> Task directions
From the line containing "else if dt = l.get" down to the line containing "is known. -/" in the records below, reproduce every line exactly, ends included, and omit all others.

• • • •

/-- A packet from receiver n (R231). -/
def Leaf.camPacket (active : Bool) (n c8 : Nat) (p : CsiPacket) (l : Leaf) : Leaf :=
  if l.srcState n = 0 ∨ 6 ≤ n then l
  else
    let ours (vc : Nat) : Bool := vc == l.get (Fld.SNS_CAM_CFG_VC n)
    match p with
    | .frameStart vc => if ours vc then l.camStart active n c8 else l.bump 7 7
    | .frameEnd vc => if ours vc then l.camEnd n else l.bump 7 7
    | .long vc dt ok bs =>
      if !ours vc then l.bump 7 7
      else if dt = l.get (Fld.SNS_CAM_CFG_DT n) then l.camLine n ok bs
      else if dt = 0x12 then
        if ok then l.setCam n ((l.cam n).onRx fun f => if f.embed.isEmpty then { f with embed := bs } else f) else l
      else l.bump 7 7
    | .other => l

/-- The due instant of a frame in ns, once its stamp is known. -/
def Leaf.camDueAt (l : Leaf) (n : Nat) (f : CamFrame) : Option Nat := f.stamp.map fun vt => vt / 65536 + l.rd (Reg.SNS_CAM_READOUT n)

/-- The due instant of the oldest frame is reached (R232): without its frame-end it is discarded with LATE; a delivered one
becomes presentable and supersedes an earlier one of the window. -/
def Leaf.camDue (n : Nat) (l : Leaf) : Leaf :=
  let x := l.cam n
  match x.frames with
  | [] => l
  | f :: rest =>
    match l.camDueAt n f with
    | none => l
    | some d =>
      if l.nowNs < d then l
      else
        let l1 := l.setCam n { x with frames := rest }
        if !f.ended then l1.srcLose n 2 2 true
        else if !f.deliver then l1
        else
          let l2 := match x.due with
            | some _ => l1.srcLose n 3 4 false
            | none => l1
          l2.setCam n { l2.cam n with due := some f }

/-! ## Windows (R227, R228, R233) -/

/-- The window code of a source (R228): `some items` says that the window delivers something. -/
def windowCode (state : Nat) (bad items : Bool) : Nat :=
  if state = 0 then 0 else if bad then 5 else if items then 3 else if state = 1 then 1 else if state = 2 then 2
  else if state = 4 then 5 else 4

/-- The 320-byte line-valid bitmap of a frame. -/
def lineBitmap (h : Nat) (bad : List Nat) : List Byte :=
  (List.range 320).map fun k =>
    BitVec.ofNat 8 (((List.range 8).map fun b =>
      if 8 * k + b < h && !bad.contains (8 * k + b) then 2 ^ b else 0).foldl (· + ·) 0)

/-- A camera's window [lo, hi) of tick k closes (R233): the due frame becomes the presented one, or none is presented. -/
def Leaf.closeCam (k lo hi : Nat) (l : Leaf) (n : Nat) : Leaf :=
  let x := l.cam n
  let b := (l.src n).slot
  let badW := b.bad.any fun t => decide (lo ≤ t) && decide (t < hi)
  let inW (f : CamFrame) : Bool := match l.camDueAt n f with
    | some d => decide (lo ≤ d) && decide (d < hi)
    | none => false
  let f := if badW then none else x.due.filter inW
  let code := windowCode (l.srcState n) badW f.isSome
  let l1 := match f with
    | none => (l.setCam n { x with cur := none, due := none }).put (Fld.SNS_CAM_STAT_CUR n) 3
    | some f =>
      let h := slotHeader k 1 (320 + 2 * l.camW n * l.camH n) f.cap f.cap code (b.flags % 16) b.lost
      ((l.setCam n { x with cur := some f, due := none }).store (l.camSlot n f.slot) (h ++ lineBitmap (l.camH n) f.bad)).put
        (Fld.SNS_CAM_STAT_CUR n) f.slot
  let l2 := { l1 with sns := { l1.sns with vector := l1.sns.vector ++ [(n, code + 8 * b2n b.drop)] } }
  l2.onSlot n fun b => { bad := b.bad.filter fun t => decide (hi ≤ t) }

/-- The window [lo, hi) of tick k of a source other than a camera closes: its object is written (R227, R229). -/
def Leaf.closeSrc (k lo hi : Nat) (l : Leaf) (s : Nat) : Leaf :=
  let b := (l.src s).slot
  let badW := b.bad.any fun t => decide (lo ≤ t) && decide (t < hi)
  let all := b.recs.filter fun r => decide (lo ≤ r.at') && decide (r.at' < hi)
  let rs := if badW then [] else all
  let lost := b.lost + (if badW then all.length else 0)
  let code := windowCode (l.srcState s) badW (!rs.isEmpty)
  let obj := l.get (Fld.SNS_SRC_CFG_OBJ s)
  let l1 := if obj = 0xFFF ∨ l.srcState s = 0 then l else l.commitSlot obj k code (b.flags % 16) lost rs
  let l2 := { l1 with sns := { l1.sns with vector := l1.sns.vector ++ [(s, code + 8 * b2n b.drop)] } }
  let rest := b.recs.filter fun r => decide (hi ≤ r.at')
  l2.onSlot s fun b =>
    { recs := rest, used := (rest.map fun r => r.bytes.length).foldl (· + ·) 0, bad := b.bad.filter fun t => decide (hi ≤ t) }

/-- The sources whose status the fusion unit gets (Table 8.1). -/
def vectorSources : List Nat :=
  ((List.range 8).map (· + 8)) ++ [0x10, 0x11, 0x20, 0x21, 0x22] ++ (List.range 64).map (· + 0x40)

• • • •

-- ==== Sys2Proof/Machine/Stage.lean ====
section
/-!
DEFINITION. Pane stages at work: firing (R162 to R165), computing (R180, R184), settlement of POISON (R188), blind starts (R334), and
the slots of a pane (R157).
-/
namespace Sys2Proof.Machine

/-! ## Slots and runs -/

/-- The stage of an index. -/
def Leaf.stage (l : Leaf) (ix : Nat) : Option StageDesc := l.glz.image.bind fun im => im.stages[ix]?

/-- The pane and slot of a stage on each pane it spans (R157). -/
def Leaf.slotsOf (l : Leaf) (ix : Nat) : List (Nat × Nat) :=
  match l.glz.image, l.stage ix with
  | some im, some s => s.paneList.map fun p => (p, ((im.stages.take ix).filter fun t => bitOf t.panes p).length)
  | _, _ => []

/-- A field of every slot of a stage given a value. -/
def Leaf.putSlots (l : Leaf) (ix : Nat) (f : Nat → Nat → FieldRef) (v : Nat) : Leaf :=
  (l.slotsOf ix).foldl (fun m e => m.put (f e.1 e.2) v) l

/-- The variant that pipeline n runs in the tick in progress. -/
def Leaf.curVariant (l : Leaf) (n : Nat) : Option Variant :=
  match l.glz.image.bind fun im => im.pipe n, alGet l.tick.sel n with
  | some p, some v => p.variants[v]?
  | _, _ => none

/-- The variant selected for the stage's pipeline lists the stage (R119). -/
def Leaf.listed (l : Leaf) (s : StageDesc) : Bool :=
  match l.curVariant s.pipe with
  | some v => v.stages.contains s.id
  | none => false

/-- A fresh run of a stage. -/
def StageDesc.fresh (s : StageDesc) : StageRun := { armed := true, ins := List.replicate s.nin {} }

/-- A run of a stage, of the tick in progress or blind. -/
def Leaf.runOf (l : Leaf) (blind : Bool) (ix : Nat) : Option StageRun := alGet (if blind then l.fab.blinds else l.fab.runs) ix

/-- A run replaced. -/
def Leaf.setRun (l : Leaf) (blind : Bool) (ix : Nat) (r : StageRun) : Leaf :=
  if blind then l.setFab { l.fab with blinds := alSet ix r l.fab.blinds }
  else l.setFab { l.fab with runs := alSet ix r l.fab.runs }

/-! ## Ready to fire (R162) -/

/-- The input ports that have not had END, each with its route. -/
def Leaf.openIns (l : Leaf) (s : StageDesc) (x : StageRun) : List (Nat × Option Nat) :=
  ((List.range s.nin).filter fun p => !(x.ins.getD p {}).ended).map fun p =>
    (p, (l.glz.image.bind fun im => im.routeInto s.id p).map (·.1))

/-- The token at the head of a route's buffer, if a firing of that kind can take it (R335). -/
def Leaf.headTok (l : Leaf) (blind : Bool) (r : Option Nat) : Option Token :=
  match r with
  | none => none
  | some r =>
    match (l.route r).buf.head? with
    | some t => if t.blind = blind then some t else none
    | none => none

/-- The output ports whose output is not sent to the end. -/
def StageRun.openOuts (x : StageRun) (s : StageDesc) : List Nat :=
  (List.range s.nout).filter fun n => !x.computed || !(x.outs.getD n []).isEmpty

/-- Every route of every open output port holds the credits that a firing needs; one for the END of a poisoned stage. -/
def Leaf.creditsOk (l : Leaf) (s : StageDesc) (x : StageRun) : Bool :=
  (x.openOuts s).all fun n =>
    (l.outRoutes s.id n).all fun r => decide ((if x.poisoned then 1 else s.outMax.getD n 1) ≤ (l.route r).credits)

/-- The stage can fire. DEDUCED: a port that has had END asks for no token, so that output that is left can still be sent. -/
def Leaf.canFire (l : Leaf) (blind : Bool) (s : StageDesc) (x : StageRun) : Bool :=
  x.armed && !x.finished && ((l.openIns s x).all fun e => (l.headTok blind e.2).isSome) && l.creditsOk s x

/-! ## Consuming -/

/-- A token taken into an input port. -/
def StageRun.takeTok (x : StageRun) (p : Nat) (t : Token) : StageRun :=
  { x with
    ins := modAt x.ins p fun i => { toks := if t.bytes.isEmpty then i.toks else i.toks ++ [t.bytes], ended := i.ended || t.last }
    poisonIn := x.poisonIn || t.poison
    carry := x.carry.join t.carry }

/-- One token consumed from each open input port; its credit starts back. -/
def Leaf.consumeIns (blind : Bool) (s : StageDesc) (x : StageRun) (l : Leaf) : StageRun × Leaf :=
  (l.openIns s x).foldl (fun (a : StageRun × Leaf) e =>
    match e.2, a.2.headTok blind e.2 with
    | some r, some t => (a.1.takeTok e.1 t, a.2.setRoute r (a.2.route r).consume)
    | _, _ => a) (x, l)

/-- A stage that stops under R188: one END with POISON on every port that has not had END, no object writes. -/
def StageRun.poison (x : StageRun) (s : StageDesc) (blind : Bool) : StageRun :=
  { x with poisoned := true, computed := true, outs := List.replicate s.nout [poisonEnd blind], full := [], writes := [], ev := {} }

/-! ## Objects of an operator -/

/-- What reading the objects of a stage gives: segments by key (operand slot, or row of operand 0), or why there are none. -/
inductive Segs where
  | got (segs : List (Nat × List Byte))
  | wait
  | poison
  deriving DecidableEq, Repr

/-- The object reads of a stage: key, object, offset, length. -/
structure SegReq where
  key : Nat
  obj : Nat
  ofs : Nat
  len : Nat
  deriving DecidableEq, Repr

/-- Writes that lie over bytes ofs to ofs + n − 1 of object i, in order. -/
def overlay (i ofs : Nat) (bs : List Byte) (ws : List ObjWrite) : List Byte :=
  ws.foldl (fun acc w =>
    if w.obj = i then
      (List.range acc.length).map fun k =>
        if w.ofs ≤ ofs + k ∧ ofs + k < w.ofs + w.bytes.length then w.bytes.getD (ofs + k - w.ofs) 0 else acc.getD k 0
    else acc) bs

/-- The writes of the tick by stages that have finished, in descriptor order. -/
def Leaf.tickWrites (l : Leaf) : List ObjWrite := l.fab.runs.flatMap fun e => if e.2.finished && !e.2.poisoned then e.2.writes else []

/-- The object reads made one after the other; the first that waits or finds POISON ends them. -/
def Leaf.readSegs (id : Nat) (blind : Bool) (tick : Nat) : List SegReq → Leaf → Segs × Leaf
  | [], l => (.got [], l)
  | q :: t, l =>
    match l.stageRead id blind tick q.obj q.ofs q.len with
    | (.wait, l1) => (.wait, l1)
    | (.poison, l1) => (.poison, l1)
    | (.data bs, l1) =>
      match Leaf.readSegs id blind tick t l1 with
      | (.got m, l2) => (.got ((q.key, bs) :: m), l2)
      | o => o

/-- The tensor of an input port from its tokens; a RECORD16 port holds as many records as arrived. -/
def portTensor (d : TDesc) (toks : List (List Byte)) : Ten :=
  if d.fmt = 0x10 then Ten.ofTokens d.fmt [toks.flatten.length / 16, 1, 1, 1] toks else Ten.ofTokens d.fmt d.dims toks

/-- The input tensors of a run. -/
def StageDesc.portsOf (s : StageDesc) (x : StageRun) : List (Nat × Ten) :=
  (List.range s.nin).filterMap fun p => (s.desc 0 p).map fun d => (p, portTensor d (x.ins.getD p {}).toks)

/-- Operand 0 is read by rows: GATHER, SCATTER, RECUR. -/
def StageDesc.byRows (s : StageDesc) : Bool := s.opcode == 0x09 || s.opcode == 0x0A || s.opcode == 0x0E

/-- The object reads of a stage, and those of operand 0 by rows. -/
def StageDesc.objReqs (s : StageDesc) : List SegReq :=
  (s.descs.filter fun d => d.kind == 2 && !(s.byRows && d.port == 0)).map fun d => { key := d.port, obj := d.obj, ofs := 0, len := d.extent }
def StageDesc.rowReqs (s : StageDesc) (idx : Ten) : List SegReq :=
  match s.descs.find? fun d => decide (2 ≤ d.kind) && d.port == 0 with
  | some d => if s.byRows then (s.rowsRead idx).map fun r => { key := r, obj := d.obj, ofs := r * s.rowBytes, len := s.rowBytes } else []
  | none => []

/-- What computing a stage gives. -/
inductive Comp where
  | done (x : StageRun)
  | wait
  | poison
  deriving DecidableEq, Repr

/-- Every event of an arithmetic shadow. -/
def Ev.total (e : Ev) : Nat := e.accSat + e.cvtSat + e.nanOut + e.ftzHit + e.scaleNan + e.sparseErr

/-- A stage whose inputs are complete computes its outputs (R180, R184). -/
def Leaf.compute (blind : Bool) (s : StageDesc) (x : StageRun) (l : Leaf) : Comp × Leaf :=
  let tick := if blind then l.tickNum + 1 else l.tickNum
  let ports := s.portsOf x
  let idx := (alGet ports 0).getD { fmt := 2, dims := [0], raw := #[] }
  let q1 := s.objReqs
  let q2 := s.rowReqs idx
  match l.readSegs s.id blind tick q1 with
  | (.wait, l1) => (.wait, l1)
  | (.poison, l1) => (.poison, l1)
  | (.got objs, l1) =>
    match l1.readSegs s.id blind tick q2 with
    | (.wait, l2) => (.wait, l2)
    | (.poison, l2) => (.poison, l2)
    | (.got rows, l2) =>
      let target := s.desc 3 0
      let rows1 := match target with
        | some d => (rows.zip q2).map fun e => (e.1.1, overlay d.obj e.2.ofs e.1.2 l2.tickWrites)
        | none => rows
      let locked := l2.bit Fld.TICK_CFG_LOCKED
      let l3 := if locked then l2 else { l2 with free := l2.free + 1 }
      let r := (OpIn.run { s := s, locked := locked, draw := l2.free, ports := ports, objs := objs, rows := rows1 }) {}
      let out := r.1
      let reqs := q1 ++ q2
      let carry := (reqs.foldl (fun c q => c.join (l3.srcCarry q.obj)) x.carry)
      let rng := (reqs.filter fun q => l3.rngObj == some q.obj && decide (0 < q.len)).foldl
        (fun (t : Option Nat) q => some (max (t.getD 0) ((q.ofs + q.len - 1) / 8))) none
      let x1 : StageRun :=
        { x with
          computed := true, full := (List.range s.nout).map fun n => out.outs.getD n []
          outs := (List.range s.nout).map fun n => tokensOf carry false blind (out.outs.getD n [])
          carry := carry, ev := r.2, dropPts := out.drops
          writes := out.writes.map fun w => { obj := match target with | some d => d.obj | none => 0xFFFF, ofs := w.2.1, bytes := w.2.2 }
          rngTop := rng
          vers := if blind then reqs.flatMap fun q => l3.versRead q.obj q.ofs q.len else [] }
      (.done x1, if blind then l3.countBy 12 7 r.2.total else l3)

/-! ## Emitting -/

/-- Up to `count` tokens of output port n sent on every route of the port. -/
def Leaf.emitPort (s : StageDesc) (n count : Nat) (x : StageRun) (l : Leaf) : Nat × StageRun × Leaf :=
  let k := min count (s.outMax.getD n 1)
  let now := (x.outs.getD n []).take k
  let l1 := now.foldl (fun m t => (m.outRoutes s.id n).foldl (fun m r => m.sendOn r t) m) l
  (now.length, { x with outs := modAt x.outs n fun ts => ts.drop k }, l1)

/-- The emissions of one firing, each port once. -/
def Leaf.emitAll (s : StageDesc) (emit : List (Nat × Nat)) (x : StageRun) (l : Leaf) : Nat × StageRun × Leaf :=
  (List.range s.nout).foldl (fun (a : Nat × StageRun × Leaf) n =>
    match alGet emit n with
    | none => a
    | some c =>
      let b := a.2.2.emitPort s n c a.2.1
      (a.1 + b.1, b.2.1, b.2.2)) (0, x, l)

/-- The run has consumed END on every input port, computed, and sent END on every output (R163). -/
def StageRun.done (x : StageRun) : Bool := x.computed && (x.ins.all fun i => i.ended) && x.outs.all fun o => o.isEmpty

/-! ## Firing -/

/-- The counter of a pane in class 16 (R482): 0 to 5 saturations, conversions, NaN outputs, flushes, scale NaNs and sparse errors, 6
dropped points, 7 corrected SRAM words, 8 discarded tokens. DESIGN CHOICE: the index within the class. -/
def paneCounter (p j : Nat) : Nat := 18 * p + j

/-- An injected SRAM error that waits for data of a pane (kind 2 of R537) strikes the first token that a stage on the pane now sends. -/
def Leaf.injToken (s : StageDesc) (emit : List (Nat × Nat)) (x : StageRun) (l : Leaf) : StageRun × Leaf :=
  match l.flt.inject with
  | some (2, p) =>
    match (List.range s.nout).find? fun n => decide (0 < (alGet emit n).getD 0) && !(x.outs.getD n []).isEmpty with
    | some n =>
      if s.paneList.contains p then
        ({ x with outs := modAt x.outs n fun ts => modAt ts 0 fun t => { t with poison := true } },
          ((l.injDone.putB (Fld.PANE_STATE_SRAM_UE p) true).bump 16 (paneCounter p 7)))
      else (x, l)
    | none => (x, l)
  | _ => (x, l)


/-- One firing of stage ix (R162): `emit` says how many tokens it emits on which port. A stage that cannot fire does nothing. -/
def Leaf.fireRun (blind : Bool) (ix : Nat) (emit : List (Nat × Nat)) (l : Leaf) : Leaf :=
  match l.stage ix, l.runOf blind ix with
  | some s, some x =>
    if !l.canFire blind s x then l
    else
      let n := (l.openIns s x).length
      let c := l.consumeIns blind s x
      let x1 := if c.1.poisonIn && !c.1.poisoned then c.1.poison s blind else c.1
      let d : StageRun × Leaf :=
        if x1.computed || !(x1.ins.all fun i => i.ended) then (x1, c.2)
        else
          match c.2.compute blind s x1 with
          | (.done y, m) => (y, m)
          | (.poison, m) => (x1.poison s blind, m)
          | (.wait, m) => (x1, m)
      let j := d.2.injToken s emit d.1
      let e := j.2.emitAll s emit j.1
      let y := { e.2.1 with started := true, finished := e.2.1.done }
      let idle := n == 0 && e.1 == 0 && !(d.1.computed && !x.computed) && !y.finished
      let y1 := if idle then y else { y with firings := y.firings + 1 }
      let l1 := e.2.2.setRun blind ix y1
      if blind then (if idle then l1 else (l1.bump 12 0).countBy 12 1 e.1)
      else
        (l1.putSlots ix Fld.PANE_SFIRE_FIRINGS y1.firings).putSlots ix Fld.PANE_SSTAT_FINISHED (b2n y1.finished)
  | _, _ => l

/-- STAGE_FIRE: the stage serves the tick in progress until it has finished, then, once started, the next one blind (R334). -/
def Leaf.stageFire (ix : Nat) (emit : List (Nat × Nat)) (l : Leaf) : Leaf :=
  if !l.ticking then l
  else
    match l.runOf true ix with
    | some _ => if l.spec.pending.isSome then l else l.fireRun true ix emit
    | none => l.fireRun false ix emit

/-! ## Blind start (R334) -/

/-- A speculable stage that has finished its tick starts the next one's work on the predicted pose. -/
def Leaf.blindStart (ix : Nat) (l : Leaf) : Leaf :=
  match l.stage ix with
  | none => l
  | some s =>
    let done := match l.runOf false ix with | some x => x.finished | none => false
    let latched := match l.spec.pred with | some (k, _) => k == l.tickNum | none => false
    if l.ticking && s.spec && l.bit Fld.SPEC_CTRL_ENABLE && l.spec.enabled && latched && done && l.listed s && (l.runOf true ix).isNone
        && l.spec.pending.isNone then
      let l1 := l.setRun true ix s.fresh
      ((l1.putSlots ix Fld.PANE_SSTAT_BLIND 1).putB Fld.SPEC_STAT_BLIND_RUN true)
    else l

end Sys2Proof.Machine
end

• • • •

> Answer space
      else if dt = l.get (Fld.SNS_CAM_CFG_DT n) then l.camLine n ok bs
      else if dt = 0x12 then
        if ok then l.setCam n ((l.cam n).onRx fun f => if f.embed.isEmpty then { f with embed := bs } else f) else l
      else l.bump 7 7
    | .other => l

/-- The due instant of a frame in ns, once its stamp is known. -/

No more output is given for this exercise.